**Records shown**
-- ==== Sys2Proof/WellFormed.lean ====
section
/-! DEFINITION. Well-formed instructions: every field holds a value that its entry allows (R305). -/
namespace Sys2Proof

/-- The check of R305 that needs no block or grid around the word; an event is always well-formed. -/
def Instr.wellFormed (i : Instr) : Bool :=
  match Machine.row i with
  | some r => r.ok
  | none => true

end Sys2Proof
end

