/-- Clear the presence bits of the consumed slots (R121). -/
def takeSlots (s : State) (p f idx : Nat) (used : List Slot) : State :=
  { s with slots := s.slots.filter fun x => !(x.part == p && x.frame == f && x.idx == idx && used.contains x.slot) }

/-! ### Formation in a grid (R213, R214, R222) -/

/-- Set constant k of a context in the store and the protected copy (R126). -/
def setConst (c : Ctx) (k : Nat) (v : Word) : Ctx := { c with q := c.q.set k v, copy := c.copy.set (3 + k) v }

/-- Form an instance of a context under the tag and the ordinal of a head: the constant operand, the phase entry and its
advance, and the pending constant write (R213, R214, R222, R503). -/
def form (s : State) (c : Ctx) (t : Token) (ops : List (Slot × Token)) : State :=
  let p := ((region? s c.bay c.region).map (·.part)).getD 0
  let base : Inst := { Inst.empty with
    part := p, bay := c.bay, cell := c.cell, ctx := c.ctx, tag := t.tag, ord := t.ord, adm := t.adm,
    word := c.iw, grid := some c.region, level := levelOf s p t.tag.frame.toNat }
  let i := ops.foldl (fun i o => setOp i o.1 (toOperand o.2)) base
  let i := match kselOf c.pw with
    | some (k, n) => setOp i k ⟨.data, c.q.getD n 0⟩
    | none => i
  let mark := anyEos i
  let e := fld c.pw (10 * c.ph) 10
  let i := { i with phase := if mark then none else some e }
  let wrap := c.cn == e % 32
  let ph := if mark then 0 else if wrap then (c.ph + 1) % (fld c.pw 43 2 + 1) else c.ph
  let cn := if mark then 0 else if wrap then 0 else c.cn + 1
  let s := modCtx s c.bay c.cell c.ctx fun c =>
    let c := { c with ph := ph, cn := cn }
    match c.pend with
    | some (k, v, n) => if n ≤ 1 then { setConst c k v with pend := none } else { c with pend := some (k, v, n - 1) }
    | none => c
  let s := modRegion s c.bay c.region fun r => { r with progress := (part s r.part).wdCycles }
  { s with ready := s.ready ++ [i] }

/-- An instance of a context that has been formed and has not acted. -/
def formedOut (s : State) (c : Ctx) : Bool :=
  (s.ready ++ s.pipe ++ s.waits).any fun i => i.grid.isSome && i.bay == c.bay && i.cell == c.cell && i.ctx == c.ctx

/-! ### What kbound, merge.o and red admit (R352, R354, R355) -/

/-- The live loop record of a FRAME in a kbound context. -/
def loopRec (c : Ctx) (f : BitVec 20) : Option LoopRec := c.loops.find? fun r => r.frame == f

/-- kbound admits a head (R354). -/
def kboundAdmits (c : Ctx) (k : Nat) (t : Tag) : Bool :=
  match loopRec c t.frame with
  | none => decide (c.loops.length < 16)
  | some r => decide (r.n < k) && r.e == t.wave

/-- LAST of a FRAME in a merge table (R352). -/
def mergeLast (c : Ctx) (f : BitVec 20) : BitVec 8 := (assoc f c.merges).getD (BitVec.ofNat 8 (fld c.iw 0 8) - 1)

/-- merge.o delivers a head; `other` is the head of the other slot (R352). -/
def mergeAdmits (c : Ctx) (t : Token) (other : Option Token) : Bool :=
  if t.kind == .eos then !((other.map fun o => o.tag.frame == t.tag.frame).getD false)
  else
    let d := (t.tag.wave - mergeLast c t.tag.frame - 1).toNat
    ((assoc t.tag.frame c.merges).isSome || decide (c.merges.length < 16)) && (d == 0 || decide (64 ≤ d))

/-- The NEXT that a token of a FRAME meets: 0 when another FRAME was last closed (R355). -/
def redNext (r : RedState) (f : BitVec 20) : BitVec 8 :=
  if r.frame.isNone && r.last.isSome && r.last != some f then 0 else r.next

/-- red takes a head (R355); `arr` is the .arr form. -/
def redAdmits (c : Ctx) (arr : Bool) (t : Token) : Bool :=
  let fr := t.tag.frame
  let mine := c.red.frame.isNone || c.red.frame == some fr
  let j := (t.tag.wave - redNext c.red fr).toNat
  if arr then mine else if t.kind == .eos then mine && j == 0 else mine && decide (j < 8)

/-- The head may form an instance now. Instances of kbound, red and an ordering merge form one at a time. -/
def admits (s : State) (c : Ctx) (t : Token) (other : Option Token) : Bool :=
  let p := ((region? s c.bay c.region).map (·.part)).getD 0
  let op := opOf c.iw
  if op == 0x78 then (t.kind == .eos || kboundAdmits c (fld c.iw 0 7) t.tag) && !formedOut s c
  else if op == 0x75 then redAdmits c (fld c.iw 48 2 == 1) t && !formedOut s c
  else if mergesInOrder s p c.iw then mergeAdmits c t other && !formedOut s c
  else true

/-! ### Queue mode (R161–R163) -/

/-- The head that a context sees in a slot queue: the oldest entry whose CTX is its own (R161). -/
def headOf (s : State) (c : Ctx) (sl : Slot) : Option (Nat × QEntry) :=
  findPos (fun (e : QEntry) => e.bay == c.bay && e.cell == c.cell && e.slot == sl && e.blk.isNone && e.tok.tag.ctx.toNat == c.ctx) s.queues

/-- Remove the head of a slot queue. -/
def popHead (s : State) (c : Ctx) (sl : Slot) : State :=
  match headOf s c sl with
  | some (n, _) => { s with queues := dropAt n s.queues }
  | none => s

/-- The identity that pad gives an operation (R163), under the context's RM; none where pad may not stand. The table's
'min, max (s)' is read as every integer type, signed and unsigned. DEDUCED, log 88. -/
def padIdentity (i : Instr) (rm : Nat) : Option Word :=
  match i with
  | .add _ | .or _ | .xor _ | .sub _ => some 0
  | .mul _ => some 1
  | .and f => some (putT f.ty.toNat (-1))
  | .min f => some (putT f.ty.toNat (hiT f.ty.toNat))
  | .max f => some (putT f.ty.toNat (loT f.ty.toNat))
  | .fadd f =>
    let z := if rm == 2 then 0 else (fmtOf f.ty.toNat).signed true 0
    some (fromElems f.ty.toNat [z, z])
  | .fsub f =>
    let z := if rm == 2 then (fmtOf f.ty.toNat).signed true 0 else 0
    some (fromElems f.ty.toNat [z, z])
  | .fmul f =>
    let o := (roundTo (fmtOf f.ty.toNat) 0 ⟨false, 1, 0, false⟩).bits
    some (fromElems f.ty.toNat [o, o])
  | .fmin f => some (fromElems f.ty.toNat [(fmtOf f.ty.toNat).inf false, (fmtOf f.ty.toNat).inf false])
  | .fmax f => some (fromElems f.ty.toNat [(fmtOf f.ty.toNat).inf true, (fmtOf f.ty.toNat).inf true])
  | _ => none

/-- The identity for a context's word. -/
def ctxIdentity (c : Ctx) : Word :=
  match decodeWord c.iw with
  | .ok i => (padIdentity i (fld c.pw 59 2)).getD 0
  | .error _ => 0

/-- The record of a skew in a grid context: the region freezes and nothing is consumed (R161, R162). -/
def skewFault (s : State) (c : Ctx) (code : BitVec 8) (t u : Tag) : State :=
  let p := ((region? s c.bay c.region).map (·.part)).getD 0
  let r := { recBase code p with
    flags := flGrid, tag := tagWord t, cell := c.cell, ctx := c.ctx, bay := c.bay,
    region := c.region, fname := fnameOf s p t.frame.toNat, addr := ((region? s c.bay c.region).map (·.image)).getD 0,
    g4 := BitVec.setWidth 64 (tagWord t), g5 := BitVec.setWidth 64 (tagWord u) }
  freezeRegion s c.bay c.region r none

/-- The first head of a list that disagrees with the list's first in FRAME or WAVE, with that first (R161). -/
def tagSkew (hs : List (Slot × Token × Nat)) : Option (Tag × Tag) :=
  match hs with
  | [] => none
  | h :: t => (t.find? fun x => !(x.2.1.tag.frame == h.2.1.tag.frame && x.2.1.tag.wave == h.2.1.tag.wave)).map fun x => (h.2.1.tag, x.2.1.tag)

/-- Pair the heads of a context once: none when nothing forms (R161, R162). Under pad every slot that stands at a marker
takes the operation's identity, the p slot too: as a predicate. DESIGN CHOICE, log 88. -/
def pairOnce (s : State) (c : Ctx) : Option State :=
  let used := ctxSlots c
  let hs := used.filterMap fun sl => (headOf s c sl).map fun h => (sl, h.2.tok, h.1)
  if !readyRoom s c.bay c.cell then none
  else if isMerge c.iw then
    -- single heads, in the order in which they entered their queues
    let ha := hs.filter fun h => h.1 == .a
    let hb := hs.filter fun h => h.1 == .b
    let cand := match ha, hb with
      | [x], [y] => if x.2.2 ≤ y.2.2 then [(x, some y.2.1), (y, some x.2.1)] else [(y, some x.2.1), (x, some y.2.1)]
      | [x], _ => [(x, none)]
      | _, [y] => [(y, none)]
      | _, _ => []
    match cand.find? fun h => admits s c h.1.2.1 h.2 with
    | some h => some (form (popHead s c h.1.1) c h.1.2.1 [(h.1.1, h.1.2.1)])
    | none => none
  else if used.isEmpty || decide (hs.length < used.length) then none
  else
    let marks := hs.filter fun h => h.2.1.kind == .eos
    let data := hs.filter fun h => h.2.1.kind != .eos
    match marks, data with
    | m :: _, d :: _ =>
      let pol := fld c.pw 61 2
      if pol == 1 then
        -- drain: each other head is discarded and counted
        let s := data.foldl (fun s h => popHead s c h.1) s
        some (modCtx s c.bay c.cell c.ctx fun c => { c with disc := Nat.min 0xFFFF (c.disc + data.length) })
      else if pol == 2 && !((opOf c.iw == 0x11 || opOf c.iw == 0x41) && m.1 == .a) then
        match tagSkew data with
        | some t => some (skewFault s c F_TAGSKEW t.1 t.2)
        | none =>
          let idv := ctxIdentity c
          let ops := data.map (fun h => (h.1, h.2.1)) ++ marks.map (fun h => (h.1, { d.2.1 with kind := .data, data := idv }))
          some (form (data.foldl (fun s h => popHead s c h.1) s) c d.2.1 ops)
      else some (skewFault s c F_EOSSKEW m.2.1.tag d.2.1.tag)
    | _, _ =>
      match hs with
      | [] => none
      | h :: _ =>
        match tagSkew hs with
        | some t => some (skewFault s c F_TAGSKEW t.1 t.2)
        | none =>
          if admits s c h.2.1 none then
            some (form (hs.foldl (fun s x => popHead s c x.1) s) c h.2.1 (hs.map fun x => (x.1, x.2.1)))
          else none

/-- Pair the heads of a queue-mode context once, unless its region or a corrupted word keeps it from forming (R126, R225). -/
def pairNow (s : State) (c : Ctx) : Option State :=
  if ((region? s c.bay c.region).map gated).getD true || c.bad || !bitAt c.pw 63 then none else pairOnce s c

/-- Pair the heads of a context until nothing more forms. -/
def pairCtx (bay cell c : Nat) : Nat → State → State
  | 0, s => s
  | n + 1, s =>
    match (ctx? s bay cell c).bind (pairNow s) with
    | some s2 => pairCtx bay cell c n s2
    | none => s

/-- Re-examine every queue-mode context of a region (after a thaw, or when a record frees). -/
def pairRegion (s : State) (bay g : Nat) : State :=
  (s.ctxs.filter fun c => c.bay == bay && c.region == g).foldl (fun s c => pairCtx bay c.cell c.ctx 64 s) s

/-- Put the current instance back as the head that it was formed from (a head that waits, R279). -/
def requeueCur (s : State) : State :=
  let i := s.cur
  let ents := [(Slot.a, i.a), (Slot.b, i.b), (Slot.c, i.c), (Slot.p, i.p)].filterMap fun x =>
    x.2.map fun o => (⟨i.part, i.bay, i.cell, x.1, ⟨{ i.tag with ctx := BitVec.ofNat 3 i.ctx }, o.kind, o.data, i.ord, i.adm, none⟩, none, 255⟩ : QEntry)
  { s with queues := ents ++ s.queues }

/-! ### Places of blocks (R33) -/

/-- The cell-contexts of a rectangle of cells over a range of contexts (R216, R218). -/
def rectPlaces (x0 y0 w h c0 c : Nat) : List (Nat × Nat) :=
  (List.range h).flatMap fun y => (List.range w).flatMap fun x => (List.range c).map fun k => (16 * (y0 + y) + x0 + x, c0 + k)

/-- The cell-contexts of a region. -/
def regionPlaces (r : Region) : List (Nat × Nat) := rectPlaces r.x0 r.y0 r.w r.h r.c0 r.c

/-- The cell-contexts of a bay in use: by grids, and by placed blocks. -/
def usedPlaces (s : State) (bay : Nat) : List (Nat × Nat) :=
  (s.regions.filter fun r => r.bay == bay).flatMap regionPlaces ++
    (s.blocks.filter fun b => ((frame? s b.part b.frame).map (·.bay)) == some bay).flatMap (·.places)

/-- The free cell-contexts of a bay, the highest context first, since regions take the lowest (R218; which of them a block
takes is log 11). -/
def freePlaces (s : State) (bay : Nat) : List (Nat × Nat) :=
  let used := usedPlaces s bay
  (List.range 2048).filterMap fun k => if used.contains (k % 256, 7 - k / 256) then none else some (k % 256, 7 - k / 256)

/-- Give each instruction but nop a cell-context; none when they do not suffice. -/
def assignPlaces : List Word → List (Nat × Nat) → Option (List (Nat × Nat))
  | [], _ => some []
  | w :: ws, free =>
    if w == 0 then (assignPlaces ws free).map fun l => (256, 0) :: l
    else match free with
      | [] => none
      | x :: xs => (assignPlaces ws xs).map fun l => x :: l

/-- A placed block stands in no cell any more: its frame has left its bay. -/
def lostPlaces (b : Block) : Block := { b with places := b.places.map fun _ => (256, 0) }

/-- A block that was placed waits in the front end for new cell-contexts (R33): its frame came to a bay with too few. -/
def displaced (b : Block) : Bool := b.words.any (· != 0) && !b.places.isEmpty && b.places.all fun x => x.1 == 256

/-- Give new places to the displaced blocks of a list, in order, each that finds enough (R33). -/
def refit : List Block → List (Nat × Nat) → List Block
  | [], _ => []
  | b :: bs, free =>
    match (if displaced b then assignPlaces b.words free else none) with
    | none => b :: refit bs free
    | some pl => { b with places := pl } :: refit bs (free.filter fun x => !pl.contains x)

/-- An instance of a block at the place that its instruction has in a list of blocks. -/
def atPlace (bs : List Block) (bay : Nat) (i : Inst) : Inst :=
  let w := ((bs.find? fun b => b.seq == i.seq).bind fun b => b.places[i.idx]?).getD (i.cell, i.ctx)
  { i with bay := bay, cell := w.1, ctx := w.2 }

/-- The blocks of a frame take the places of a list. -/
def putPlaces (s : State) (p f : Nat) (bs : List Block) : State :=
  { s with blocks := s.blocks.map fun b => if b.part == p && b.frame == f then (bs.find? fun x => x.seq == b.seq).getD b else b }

==

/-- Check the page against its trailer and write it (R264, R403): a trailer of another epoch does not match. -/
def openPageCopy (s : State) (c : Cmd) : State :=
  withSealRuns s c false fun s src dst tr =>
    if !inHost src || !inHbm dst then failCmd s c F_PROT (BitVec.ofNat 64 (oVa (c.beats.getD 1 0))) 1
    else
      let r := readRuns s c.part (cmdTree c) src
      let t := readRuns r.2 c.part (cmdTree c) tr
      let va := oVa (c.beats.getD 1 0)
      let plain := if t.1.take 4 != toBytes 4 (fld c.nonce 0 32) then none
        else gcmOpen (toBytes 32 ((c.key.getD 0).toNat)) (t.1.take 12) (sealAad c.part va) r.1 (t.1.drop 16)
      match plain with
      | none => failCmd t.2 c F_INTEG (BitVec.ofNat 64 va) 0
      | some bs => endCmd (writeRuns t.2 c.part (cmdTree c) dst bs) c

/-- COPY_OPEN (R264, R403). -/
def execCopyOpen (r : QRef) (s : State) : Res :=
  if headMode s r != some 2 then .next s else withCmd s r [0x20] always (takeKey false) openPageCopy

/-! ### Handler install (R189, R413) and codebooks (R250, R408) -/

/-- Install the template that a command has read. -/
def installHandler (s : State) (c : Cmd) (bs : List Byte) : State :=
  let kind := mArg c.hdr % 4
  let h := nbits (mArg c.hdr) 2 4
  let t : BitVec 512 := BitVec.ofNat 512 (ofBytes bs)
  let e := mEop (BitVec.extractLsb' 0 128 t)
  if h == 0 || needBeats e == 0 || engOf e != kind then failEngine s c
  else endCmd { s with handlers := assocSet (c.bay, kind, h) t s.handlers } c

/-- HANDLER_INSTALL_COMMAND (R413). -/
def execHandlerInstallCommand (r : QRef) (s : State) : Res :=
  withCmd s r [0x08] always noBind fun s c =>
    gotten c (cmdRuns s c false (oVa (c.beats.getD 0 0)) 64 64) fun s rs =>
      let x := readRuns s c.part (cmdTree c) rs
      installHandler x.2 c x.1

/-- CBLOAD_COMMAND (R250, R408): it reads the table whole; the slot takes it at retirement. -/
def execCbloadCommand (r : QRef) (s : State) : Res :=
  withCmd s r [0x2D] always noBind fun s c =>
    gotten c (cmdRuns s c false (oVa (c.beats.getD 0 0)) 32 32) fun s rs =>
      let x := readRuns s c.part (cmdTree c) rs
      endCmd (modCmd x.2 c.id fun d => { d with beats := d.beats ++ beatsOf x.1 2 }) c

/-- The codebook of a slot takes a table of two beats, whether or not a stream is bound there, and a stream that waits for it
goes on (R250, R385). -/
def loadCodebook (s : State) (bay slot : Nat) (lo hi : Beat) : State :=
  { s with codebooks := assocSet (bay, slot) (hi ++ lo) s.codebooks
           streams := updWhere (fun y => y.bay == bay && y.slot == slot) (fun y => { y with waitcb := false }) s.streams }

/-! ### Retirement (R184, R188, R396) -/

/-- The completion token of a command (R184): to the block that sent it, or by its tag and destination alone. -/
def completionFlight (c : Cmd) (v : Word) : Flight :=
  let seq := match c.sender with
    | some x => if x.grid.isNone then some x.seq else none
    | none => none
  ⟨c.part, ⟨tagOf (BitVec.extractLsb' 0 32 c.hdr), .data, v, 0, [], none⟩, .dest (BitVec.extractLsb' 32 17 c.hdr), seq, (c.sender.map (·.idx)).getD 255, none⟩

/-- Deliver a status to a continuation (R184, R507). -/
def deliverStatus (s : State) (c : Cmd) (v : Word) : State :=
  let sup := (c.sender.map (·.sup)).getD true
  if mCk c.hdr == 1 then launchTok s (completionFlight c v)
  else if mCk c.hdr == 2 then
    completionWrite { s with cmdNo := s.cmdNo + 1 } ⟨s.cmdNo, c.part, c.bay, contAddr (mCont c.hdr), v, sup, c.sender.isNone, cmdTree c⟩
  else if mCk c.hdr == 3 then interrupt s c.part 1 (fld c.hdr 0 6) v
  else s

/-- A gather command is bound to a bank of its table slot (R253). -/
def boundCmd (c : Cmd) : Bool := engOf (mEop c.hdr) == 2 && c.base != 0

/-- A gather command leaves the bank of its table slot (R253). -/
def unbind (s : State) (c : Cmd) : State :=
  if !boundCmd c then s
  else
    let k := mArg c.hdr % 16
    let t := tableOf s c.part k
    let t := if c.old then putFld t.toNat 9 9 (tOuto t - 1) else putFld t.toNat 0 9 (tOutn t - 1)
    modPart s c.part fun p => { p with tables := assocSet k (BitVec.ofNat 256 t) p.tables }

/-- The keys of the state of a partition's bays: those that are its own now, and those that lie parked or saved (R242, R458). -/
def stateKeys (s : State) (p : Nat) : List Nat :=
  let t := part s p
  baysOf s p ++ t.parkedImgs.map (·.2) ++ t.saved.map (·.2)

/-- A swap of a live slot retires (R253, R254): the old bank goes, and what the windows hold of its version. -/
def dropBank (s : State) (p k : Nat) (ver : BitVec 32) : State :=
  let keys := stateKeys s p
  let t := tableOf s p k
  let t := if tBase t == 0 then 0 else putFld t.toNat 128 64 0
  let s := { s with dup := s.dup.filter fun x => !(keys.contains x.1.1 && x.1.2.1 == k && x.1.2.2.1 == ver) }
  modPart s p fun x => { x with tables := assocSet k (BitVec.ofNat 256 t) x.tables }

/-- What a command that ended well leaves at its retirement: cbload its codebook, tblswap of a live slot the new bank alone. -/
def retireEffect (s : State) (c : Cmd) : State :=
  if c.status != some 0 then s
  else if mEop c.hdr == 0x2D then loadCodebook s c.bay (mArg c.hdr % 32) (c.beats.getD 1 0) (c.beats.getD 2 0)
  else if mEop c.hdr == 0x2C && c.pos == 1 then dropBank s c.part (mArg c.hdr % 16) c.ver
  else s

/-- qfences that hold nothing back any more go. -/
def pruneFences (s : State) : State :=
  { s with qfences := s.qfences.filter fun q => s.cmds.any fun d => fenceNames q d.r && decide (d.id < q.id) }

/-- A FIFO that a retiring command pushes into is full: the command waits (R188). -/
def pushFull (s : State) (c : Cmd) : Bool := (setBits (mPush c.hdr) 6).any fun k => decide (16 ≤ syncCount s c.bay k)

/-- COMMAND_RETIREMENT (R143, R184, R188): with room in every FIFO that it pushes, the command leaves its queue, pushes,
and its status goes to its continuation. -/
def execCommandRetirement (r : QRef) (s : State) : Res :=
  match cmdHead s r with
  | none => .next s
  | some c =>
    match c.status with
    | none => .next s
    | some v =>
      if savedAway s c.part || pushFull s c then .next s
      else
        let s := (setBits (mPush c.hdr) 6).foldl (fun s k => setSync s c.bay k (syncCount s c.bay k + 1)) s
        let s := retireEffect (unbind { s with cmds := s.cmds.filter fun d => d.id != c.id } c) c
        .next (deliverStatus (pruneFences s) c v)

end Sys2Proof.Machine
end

**Problem requirements**
Only those lines of the entries above that run from the line containing "def pruneFences (s" to the line containing "match c.status with", both included, should be transcribed exactly.

**Exercise response**
def pruneFences (s : State) : State :=
  { s with qfences := s.qfences.filter fun q => s.cmds.any fun d => fenceNames q d.r && decide (d.id < q.id) }

/-- A FIFO that a retiring command pushes into is full: the command waits (R188). -/
def pushFull (s : State) (c : Cmd) : Bool := (setBits (mPush c.hdr) 6).any fun k => decide (16 ≤ syncCount s c.bay k)

/-- COMMAND_RETIREMENT (R143, R184, R188): with room in every FIFO that it pushes, the command leaves its queue, pushes,
and its status goes to its continuation. -/
def execCommandRetirement (r : QRef) (s : State) : Res :=
  match cmdHead s r with
  | none => .next s
  | some c =>
    match c.status with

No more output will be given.